**Exercise:**
Please copy each line of the records below that holds the word "held".

**Dataset content:**
◆ ◆ ◆

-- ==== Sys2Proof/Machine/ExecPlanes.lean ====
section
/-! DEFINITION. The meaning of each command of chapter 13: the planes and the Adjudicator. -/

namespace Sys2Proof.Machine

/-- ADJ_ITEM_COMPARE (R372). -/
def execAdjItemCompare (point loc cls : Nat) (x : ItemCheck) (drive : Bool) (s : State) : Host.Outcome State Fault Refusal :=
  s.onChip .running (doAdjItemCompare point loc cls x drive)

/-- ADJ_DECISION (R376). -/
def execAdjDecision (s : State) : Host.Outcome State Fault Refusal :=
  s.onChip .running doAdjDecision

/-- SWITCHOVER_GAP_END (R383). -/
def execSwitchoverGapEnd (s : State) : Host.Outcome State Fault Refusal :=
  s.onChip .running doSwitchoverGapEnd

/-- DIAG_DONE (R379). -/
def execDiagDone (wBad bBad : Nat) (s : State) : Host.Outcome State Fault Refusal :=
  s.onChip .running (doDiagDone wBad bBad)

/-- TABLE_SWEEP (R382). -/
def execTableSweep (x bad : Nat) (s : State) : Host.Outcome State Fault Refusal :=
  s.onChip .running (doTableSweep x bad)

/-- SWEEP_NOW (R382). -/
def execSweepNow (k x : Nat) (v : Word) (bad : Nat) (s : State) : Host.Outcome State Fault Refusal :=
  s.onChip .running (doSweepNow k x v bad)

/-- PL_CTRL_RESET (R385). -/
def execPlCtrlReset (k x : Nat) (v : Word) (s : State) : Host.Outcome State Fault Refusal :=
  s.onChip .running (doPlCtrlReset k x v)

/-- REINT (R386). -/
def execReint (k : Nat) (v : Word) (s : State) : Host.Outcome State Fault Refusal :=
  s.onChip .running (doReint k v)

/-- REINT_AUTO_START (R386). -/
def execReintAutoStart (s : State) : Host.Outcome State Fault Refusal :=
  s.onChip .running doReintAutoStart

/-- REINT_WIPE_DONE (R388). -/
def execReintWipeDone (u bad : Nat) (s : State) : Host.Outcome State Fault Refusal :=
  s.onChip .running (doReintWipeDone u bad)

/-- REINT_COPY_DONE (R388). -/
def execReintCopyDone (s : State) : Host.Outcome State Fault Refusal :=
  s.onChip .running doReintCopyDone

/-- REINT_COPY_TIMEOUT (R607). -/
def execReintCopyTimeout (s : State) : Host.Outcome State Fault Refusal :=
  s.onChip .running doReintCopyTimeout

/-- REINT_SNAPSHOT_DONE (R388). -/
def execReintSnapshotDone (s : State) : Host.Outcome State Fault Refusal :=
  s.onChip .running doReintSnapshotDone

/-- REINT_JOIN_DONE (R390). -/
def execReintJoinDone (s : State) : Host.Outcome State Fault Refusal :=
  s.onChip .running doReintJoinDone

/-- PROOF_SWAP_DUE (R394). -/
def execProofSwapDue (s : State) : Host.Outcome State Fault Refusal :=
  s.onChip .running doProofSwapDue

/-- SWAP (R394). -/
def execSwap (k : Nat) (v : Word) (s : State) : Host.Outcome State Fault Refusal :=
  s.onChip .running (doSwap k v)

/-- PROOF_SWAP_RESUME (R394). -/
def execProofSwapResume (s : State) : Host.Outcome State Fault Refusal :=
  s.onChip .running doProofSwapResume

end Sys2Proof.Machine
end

◆ ◆ ◆

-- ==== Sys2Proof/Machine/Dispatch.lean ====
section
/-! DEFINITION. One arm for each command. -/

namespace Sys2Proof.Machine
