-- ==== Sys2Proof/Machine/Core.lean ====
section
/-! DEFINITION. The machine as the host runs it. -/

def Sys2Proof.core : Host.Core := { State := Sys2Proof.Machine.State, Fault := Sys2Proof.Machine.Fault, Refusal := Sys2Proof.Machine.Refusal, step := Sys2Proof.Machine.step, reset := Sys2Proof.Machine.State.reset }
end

◆ ◆ ◆

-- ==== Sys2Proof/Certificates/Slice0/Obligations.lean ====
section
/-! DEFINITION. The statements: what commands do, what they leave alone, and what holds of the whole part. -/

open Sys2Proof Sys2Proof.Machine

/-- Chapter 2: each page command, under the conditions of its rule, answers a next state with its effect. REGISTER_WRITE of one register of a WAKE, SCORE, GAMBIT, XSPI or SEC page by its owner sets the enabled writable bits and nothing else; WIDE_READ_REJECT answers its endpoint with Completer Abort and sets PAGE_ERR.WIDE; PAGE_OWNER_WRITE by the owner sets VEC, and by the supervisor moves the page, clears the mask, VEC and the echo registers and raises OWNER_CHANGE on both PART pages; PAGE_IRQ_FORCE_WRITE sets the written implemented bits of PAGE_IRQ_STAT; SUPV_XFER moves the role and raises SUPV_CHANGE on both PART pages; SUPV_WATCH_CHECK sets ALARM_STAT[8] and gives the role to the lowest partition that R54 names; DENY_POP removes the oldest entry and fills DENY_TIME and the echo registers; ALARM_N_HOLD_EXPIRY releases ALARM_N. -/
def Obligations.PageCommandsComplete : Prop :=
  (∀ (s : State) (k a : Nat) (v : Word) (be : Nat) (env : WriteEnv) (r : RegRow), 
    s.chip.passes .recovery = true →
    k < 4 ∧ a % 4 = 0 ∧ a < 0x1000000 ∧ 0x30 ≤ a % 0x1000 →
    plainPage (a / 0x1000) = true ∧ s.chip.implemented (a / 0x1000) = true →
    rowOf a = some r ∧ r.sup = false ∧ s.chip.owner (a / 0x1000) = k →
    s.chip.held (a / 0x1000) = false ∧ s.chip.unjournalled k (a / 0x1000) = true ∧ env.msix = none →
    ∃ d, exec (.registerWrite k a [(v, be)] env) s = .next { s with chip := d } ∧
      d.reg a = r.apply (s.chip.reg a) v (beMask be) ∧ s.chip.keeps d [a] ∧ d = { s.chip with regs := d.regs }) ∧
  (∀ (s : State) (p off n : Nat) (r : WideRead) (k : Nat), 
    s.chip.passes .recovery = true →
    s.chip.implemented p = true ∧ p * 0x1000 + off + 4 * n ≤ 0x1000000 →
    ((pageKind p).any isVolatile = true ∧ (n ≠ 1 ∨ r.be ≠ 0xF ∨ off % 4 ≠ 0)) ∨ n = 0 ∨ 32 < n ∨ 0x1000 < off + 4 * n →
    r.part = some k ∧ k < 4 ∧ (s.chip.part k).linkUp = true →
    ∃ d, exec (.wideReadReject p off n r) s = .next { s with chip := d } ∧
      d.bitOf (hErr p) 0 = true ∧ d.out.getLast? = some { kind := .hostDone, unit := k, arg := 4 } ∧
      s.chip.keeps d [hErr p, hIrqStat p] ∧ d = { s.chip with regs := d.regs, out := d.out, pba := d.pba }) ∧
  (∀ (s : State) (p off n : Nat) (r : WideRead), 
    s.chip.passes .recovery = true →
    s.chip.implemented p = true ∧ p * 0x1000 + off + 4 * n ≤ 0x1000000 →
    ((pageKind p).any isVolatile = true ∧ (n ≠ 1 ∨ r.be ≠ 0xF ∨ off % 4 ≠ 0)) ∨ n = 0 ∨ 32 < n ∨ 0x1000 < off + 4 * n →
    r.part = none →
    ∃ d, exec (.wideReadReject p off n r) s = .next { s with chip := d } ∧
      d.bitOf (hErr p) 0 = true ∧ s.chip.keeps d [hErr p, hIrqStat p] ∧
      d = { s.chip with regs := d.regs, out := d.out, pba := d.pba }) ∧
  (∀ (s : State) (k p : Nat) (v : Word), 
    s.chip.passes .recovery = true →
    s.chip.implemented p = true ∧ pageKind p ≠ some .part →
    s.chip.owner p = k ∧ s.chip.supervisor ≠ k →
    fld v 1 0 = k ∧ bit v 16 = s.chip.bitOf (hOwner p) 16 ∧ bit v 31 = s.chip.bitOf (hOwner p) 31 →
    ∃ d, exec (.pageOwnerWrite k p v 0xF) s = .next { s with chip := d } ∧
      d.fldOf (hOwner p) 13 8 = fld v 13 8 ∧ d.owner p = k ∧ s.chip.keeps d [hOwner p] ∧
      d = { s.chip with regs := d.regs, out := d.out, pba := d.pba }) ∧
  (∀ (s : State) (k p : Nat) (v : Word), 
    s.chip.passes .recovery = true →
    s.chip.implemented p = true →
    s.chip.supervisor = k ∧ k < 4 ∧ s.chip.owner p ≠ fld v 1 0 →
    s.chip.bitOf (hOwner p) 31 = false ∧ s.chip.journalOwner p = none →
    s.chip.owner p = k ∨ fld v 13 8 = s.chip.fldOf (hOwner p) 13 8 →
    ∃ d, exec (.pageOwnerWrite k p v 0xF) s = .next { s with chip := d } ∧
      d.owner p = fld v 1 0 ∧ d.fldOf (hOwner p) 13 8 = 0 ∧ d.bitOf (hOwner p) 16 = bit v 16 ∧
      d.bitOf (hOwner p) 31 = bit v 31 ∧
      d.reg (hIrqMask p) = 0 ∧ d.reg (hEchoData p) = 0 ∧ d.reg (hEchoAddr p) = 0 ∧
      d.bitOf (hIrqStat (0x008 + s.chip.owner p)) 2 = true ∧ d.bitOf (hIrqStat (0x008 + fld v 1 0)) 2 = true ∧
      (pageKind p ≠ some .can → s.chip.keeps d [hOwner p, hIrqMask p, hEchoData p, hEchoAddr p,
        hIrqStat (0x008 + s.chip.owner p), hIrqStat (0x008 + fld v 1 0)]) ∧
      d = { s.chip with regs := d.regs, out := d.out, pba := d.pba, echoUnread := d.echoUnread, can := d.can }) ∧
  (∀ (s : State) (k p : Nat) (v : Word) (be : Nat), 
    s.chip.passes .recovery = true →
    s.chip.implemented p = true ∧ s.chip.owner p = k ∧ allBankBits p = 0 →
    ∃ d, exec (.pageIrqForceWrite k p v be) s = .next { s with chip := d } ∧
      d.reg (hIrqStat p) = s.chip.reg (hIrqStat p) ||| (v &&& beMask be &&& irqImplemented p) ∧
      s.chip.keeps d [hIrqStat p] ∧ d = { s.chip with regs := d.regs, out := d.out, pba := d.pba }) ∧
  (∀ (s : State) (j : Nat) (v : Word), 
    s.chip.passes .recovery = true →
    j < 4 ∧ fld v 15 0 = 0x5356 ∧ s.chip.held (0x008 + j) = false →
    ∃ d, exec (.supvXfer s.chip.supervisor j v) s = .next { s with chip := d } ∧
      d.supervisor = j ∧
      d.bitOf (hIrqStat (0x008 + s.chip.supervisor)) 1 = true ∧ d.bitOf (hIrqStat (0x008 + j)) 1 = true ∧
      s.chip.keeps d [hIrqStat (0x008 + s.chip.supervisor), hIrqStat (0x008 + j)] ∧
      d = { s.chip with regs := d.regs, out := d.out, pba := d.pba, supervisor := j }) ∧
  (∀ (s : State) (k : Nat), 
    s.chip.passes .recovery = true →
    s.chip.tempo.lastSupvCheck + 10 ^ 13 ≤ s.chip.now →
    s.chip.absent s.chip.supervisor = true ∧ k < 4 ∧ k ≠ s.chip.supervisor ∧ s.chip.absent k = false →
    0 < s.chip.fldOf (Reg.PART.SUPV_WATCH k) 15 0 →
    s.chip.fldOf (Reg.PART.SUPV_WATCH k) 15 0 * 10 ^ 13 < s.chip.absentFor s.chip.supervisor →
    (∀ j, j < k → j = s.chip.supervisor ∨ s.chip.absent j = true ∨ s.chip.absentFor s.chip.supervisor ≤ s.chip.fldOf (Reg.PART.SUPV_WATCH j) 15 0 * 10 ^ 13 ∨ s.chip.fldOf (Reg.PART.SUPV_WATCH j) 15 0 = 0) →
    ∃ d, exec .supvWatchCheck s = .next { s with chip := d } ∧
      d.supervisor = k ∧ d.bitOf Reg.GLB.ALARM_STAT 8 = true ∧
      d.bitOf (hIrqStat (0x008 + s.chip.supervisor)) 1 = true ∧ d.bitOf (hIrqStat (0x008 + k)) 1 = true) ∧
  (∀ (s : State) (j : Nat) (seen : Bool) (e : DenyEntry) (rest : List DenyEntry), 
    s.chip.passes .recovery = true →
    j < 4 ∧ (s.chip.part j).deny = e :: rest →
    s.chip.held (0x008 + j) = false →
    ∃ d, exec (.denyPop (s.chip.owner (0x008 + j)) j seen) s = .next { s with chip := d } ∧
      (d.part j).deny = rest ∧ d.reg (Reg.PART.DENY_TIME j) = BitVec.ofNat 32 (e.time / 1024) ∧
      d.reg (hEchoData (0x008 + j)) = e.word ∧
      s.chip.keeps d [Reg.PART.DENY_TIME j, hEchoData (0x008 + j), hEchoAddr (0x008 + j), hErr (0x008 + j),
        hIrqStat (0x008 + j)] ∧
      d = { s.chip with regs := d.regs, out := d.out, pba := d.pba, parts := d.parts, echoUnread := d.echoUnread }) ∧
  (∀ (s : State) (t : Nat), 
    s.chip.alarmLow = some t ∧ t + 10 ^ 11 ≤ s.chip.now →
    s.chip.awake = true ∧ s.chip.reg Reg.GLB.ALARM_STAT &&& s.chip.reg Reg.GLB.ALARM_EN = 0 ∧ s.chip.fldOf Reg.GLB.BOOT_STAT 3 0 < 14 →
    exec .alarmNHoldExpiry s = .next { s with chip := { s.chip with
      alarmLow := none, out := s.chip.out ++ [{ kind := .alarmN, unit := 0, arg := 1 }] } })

◆ ◆ ◆

**Reply to the exercise:**
    s.chip.held (a / 0x1000) = false ∧ s.chip.unjournalled k (a / 0x1000) = true ∧ env.msix = none →
    j < 4 ∧ fld v 15 0 = 0x5356 ∧ s.chip.held (0x008 + j) = false →
    s.chip.held (0x008 + j) = false →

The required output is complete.